Shlomo Shamai talked about the Gaussian broadcast channel, discussing first the basics, degradation, and superposition, and then how fading makes the whole problem much more difficult. He apologized in advance for supposedly providing an idiosyncratic look at the problem, but I thought it was an excellent survey. Although he pointed out a number of important open problems in broadcasting (how can we show Gaussian inputs are optimal?), I was hoping he would make more of a call to arms or something. Of course, on Tuesday I was heavily feverish and miserable, so I most likely missed a major point in his talk.

As I said, I missed Vince Poor’s talk, but I think I saw a version of the same material at the Başarfest, and it used game theory methods to study resource allocation for networks (like power allocation). I needed the extra rest to get healthy, though.

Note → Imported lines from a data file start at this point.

-- ==== Sys2Proof/Laws/OnlyPower.lean ====
section
/-!
SUPPORT. Which parts of the state the operations of Machine/Power.lean may change (Safety.lean).
-/
namespace Sys2Proof.Machine

open Sys2Proof

theorem State.setFeed_only {p : Parts} {s t : State} {f : Nat} {v : Feed} (hq : Parts.le { pwr := true } p = true) (h : Only p s t) : Only p s (State.setFeed t f v) := by
  refine Only.step hq h ?_
  unfold State.setFeed
  repeat' first
    | with_reducible exact Only.refl _ _
    | ((with_reducible refine Parts.leq ?_); rfl)
    | simp (disch := with_unfolding_all (apply Parts.same; apply Eq.refl)) only [Only.set_iff]

theorem State.toFeed_only {p : Parts} {s t : State} {f : Nat} {st : Nat} (hq : Parts.le { regs := true, trf := true, flt := true, journal := true } p = true) (h : Only p s t) : Only p s (State.toFeed t f st) := by
  refine Only.step hq h ?_
  unfold State.toFeed
  repeat' first
    | with_reducible exact Only.refl _ _
    | ((with_reducible refine Parts.leq ?_); rfl)
    | with_reducible apply State.event_only
    | with_reducible apply State.fput_only
    | split

theorem State.feedVolt_only {p : Parts} {s t : State} {f : Nat} {volt : Nat} (hq : Parts.le { regs := true } p = true) (h : Only p s t) : Only p s (State.feedVolt t f volt) := by
  refine Only.step hq h ?_
  unfold State.feedVolt
  repeat' first
    | with_reducible exact Only.refl _ _
    | ((with_reducible refine Parts.leq ?_); rfl)
    | with_reducible apply State.fput_only

theorem execFeedInRange_only {s u : State} {f : Nat} {volt : Nat} (e : execFeedInRange f volt s = .next u) : Only { regs := true, trf := true, flt := true, journal := true, pwr := true } s u := by
  unfold execFeedInRange at e
  injection e with e
  subst e
  repeat' first
    | with_reducible exact Only.refl _ _
    | ((with_reducible refine Parts.leq ?_); rfl)
    | with_reducible apply State.feedVolt_only
    | with_reducible apply State.setFeed_only
    | with_reducible apply State.toFeed_only
    | (extract_lets +onlyGivenNames x; first
        | (revert x; intro y))
    | split

theorem execFeedPrechargeStart_only {s u : State} {f : Nat} {volt : Nat} (e : execFeedPrechargeStart f volt s = .next u) : Only { regs := true, pwr := true } s u := by
  unfold execFeedPrechargeStart at e
  injection e with e
  subst e
  repeat' first
    | with_reducible exact Only.refl _ _
    | ((with_reducible refine Parts.leq ?_); rfl)
    | with_reducible apply State.feedVolt_only
    | with_reducible apply State.setFeed_only
    | split

theorem execFeedPrechargeDone_only {s u : State} {f : Nat} (e : execFeedPrechargeDone f s = .next u) : Only { pwr := true } s u := by
  unfold execFeedPrechargeDone at e
  injection e with e
  subst e
  repeat' first
    | with_reducible exact Only.refl _ _
    | ((with_reducible refine Parts.leq ?_); rfl)
    | with_reducible apply State.setFeed_only
    | split

theorem State.feedActive_only {p : Parts} {s t : State} {f : Nat} (hq : Parts.le { regs := true, trf := true, flt := true, journal := true } p = true) (h : Only p s t) : Only p s (State.feedActive t f) := by
  refine Only.step hq h ?_
  unfold State.feedActive
  repeat' first
    | with_reducible exact Only.refl _ _
    | ((with_reducible refine Parts.leq ?_); rfl)
    | with_reducible apply State.toFeed_only
    | with_reducible apply State.fput_only
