theorem execSumpCopy_only {s u : State} {r : Nat} {ecc : EccFinds} (e : execSumpCopy r ecc s = .next u) : Only ((Parts.report.or Parts.memory).or { started := true, sump := true }) s u := by
  unfold execSumpCopy at e
  injection e with e
  subst e
  try dsimp -zeta only
  repeat' first
    | with_reducible assumption
    | with_reducible exact Only.refl _ _
    | ((with_reducible refine Parts.leq ?_); rfl)
    | with_reducible apply State.eccAll_only
    | with_reducible apply sumpCopy_only
    | (extract_lets +onlyGivenNames x; first
        | (refine Only.cut (p := ((Parts.report.or Parts.memory).or { started := true, sump := true })) (s := s) (x := x) (fun hx => ?_) ?_; clear_value x; revert x; intro y hy; rotate_left; unfold x; clear x)
        | (refine Only.cut1 (p := ((Parts.report.or Parts.memory).or { started := true, sump := true })) (s := s) (x := x) (fun hx => ?_) ?_; clear_value x; revert x; intro y hy; rotate_left; unfold x; clear x)
        | (refine Only.cut2 (p := ((Parts.report.or Parts.memory).or { started := true, sump := true })) (s := s) (x := x) (fun hx => ?_) ?_; clear_value x; revert x; intro y hy; rotate_left; unfold x; clear x)
        | (revert x; intro y))
    | simp (disch := with_unfolding_all (apply Parts.same; apply Eq.refl)) only [Only.set_iff]
    | with_reducible apply Only.foldl
    | with_reducible apply Only.foldl_fst
    | (refine Only.of_fst ‹_ = _› ?_)
    | (refine Only.of_snd ‹_ = _› ?_)
    | split
    | (intro)

theorem execHeldWriteRelease_only {s u : State} {ecc : EccFinds} (e : execHeldWriteRelease ecc s = .next u) : Only ((Parts.report.or Parts.memory).or { started := true, heldWr := true, waitRd := true, fab := true, tor := true, arr := true, sump := true, trelfort := true }) s u := by
  unfold execHeldWriteRelease at e
  injection e with e
  subst e
  try dsimp -zeta only
  repeat' first
    | with_reducible assumption
    | with_reducible exact Only.refl _ _
    | ((with_reducible refine Parts.leq ?_); rfl)
    | with_reducible apply State.eccAll_only
    | with_reducible apply State.copyUnit_only
    | with_reducible apply State.serveWaiting_only
    | with_reducible apply State.writePlain_only
    | (extract_lets +onlyGivenNames x; first
        | (refine Only.cut (p := ((Parts.report.or Parts.memory).or { started := true, heldWr := true, waitRd := true, fab := true, tor := true, arr := true, sump := true, trelfort := true })) (s := s) (x := x) (fun hx => ?_) ?_; clear_value x; revert x; intro y hy; rotate_left; unfold x; clear x)
        | (refine Only.cut1 (p := ((Parts.report.or Parts.memory).or { started := true, heldWr := true, waitRd := true, fab := true, tor := true, arr := true, sump := true, trelfort := true })) (s := s) (x := x) (fun hx => ?_) ?_; clear_value x; revert x; intro y hy; rotate_left; unfold x; clear x)
        | (refine Only.cut2 (p := ((Parts.report.or Parts.memory).or { started := true, heldWr := true, waitRd := true, fab := true, tor := true, arr := true, sump := true, trelfort := true })) (s := s) (x := x) (fun hx => ?_) ?_; clear_value x; revert x; intro y hy; rotate_left; unfold x; clear x)
        | (revert x; intro y))
    | simp (disch := with_unfolding_all (apply Parts.same; apply Eq.refl)) only [Only.set_iff]
    | with_reducible apply Only.foldl
    | with_reducible apply Only.foldl_fst
    | (refine Only.of_fst ‹_ = _› ?_)
    | (refine Only.of_snd ‹_ = _› ?_)
    | split
    | (intro)

theorem State.pieceOut_only {p : Parts} {s t : State} {r : Nat} {chip : Nat} {addr : Nat} {d : List Byte} (hq : Parts.le ((Parts.report.or Parts.memory).or { heldWr := true, order := true, fab := true, tor := true, arr := true }) p = true) (h : Only p s t) : Only p s (State.pieceOut t r chip addr d) := by
  refine Only.step hq h ?_
  unfold State.pieceOut
  try dsimp -zeta only
  repeat' first
    | with_reducible assumption
    | with_reducible exact Only.refl _ _
    | ((with_reducible refine Parts.leq ?_); rfl)
    | with_reducible apply State.gwrite_only
    | with_reducible apply State.send_only
    | (extract_lets +onlyGivenNames x; first
        | (refine Only.cut (p := ((Parts.report.or Parts.memory).or { heldWr := true, order := true, fab := true, tor := true, arr := true })) (s := t) (x := x) (fun hx => ?_) ?_; clear_value x; revert x; intro y hy; rotate_left; unfold x; clear x)
        | (refine Only.cut1 (p := ((Parts.report.or Parts.memory).or { heldWr := true, order := true, fab := true, tor := true, arr := true })) (s := t) (x := x) (fun hx => ?_) ?_; clear_value x; revert x; intro y hy; rotate_left; unfold x; clear x)
        | (refine Only.cut2 (p := ((Parts.report.or Parts.memory).or { heldWr := true, order := true, fab := true, tor := true, arr := true })) (s := t) (x := x) (fun hx => ?_) ?_; clear_value x; revert x; intro y hy; rotate_left; unfold x; clear x)
        | (revert x; intro y))
    | simp (disch := with_unfolding_all (apply Parts.same; apply Eq.refl)) only [Only.set_iff]
    | with_reducible apply Only.foldl
    | with_reducible apply Only.foldl_fst
    | (refine Only.of_fst ‹_ = _› ?_)
    | (refine Only.of_snd ‹_ = _› ?_)
    | split
    | (intro)

theorem State.askRead_only {p : Parts} {s t : State} {r : Nat} {who : Master} {chip : Nat} {off : Nat} {n : Nat} (hq : Parts.le { regs := true, fab := true, tor := true } p = true) (h : Only p s t) : Only p s (State.askRead t r who chip off n) := by
  refine Only.step hq h ?_
  unfold State.askRead
  try dsimp -zeta only
  repeat' first
    | with_reducible assumption
    | with_reducible exact Only.refl _ _
    | ((with_reducible refine Parts.leq ?_); rfl)
    | with_reducible apply State.newTag_only
    | with_reducible apply State.addRead_only
    | with_reducible apply State.send_only
    | (extract_lets +onlyGivenNames x; first
        | (refine Only.cut (p := { regs := true, fab := true, tor := true }) (s := t) (x := x) (fun hx => ?_) ?_; clear_value x; revert x; intro y hy; rotate_left; unfold x; clear x)
        | (refine Only.cut1 (p := { regs := true, fab := true, tor := true }) (s := t) (x := x) (fun hx => ?_) ?_; clear_value x; revert x; intro y hy; rotate_left; unfold x; clear x)
        | (refine Only.cut2 (p := { regs := true, fab := true, tor := true }) (s := t) (x := x) (fun hx => ?_) ?_; clear_value x; revert x; intro y hy; rotate_left; unfold x; clear x)
        | (revert x; intro y))
    | simp (disch := with_unfolding_all (apply Parts.same; apply Eq.refl)) only [Only.set_iff]
    | with_reducible apply Only.foldl
    | with_reducible apply Only.foldl_fst
    | (refine Only.of_fst ‹_ = _› ?_)
    | (refine Only.of_snd ‹_ = _› ?_)
    | split
    | (intro)
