-- ==== Sys2Proof/Laws/OnlyObserve.lean ====
section
/-!
SUPPORT. Which parts of the state the operations of Machine/Observe.lean may change (Safety.lean).
-/
namespace Sys2Proof.Machine

open Sys2Proof

theorem State.putRW_only {p : Parts} {s t : State} {off : Nat} {v : Word} (hq : Parts.le { regs := true } p = true) (h : Only p s t) : Only p s (State.putRW t off v) := by
  refine Only.step hq h ?_
  unfold State.putRW
  repeat' first
    | with_reducible exact Only.refl _ _
    | ((with_reducible refine Parts.leq ?_); rfl)
    | with_reducible apply State.setReg_only
    | split

theorem State.zeroCounter_only {p : Parts} {s t : State} {d : Nat} {n : Nat} (hq : Parts.le { obs := true } p = true) (h : Only p s t) : Only p s (State.zeroCounter t d n) := by
  refine Only.step hq h ?_
  unfold State.zeroCounter
  repeat' first
    | with_reducible exact Only.refl _ _
    | ((with_reducible refine Parts.leq ?_); rfl)
    | simp (disch := with_unfolding_all (apply Parts.same; apply Eq.refl)) only [Only.set_iff]

theorem evtSelWrite_only {p : Parts} {s t : State} {mgmt : Bool} {d : Nat} {n : Nat} {v : Word} (hq : Parts.le Parts.report p = true) (h : Only p s t) : Only p s (evtSelWrite t mgmt d n v) := by
  refine Only.step hq h ?_
  unfold evtSelWrite
  repeat' first
    | with_reducible exact Only.refl _ _
    | ((with_reducible refine Parts.leq ?_); rfl)
    | with_reducible apply State.zeroCounter_only
    | with_reducible apply State.putRW_only
    | with_reducible apply State.rejected_only
    | split

theorem execEvtSelWrite_only {s u : State} {who : Master} {d : Nat} {n : Nat} {value : Word} (e : execEvtSelWrite who d n value s = .next u) : Only Parts.report s u := by
  unfold execEvtSelWrite at e
  injection e with e
  subst e
  repeat' first
    | with_reducible exact Only.refl _ _
    | ((with_reducible refine Parts.leq ?_); rfl)
    | with_reducible apply evtSelWrite_only

theorem filterWrite_only {p : Parts} {s t : State} {mgmt : Bool} {d : Nat} {n : Nat} {v : Word} (hq : Parts.le Parts.report p = true) (h : Only p s t) : Only p s (filterWrite t mgmt d n v) := by
  refine Only.step hq h ?_
  unfold filterWrite
  repeat' first
    | with_reducible exact Only.refl _ _
    | ((with_reducible refine Parts.leq ?_); rfl)
    | with_reducible apply State.zeroCounter_only
    | with_reducible apply State.putRW_only
    | with_reducible apply State.rejected_only
    | split

theorem execFilterWrite_only {s u : State} {who : Master} {d : Nat} {n : Nat} {value : Word} (e : execFilterWrite who d n value s = .next u) : Only Parts.report s u := by
  unfold execFilterWrite at e
  injection e with e
  subst e
  repeat' first
    | with_reducible exact Only.refl _ _
    | ((with_reducible refine Parts.leq ?_); rfl)
    | with_reducible apply filterWrite_only

theorem State.whistle_only {p : Parts} {s t : State} {off : Nat} {value : Nat} {at_ : Nat} {action : Nat} (hq : Parts.le Parts.report p = true) (h : Only p s t) : Only p s (State.whistle t off value at_ action) := by
  refine Only.step hq h ?_
  unfold State.whistle
  repeat' first
    | with_reducible exact Only.refl _ _
    | ((with_reducible refine Parts.leq ?_); rfl)
    | with_reducible apply State.rejected_only
    | with_reducible apply State.armWhistle_only
    | split

theorem whistleWrite_only {p : Parts} {s t : State} {mgmt : Bool} {v : Word} (hq : Parts.le Parts.report p = true) (h : Only p s t) : Only p s (whistleWrite t mgmt v) := by
  refine Only.step hq h ?_
  unfold whistleWrite
  repeat' first
    | with_reducible exact Only.refl _ _
    | ((with_reducible refine Parts.leq ?_); rfl)
    | with_reducible apply State.whistle_only
    | with_reducible apply State.rejected_only
    | split

theorem execWhistleWrite_only {s u : State} {who : Master} {value : Word} (e : execWhistleWrite who value s = .next u) : Only Parts.report s u := by
  unfold execWhistleWrite at e
  injection e with e
  subst e
  repeat' first
    | with_reducible exact Only.refl _ _
    | ((with_reducible refine Parts.leq ?_); rfl)
    | with_reducible apply whistleWrite_only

Sergio Verdú gave the Shannon Lecture, and titled his talk “teaching it.” He made a few new proposals for how information theory should be taught and presented. One of the strengths he identified was the number of good textbooks which have come out about Information Theory, many of which were written by previous Shannon lecturers. If I had to sum up the main changes he proposed, it was to de-emphasize the asymptotic equipartition property (AEP), separate fixed-blocklength analysis from asymptotics, don’t present only memoryless sources and channels, and provide more operational characterizations of information quantities. He drew on a number of examples of simplified proofs, ways of getting bit-error converses without Fano’s Inequality, the importance of the KL-divergence, the theory of output statistics, and the usefulness of the normal approximation in information theory. I agreed with a lot of his statements from a “beauty of the subject” point of view, but I don’t know that it would make information theory more accessible to others, necessarily.

Emery Brown gave the only non-information theory talk: he addressed how to design signal processing algorithms to decipher brain function. Starting from point processes and their discretization to get spike functions and rate functions, he gave specific examples of trying to figure out how to track “place memory” neurons in the rat hippocampus. The hippocampus contains neurons that remember places (and also orientation) — after walking through some example of mazes in which a neuron would fire only going one direction down a particular segment of the maze, he showed an experiment of a rat running around a circular area and tried to use the measurements on a set of neurons to infer the position of the mouse. Standard “revcor” analysis just does a least squares regression of spikes onto position to get a model, but he used a state-space model to address the dynamics and some Bayesian inference methods to get significantly better performance. He then turned to how we should model the receptive field of a neuron evoloving over time as a rat learns a task. When asked about what information theorists can bring to the table, he said that getting into a wet lab and working directly with experimentalists and bringing a more principled use of information measures in neuroscience data analysis would be great contributions. It was a really interesting talk, and I wish the crowd had been larger for it.

ISIT 2007 : multi-user IT and cognitive radio

A Linear Interference Network with Local Side-Information (M. Wigger, S. Shamai (Shitz), and A. Lapidoth) : This model was a chain ofinterference channels with K total transmit-receive pairs in a kind of ladder, and looked at behavior of the prelog in the sum-capacity expression when each transmitter knows the J earlier messages in the ladder. For the achievable scheme, they silence some of the sensors and use dirty paper coding, and for the converse they use some interference-cancellation arguments. The bounds match and they get floor(K/(J+2)) for the prelog.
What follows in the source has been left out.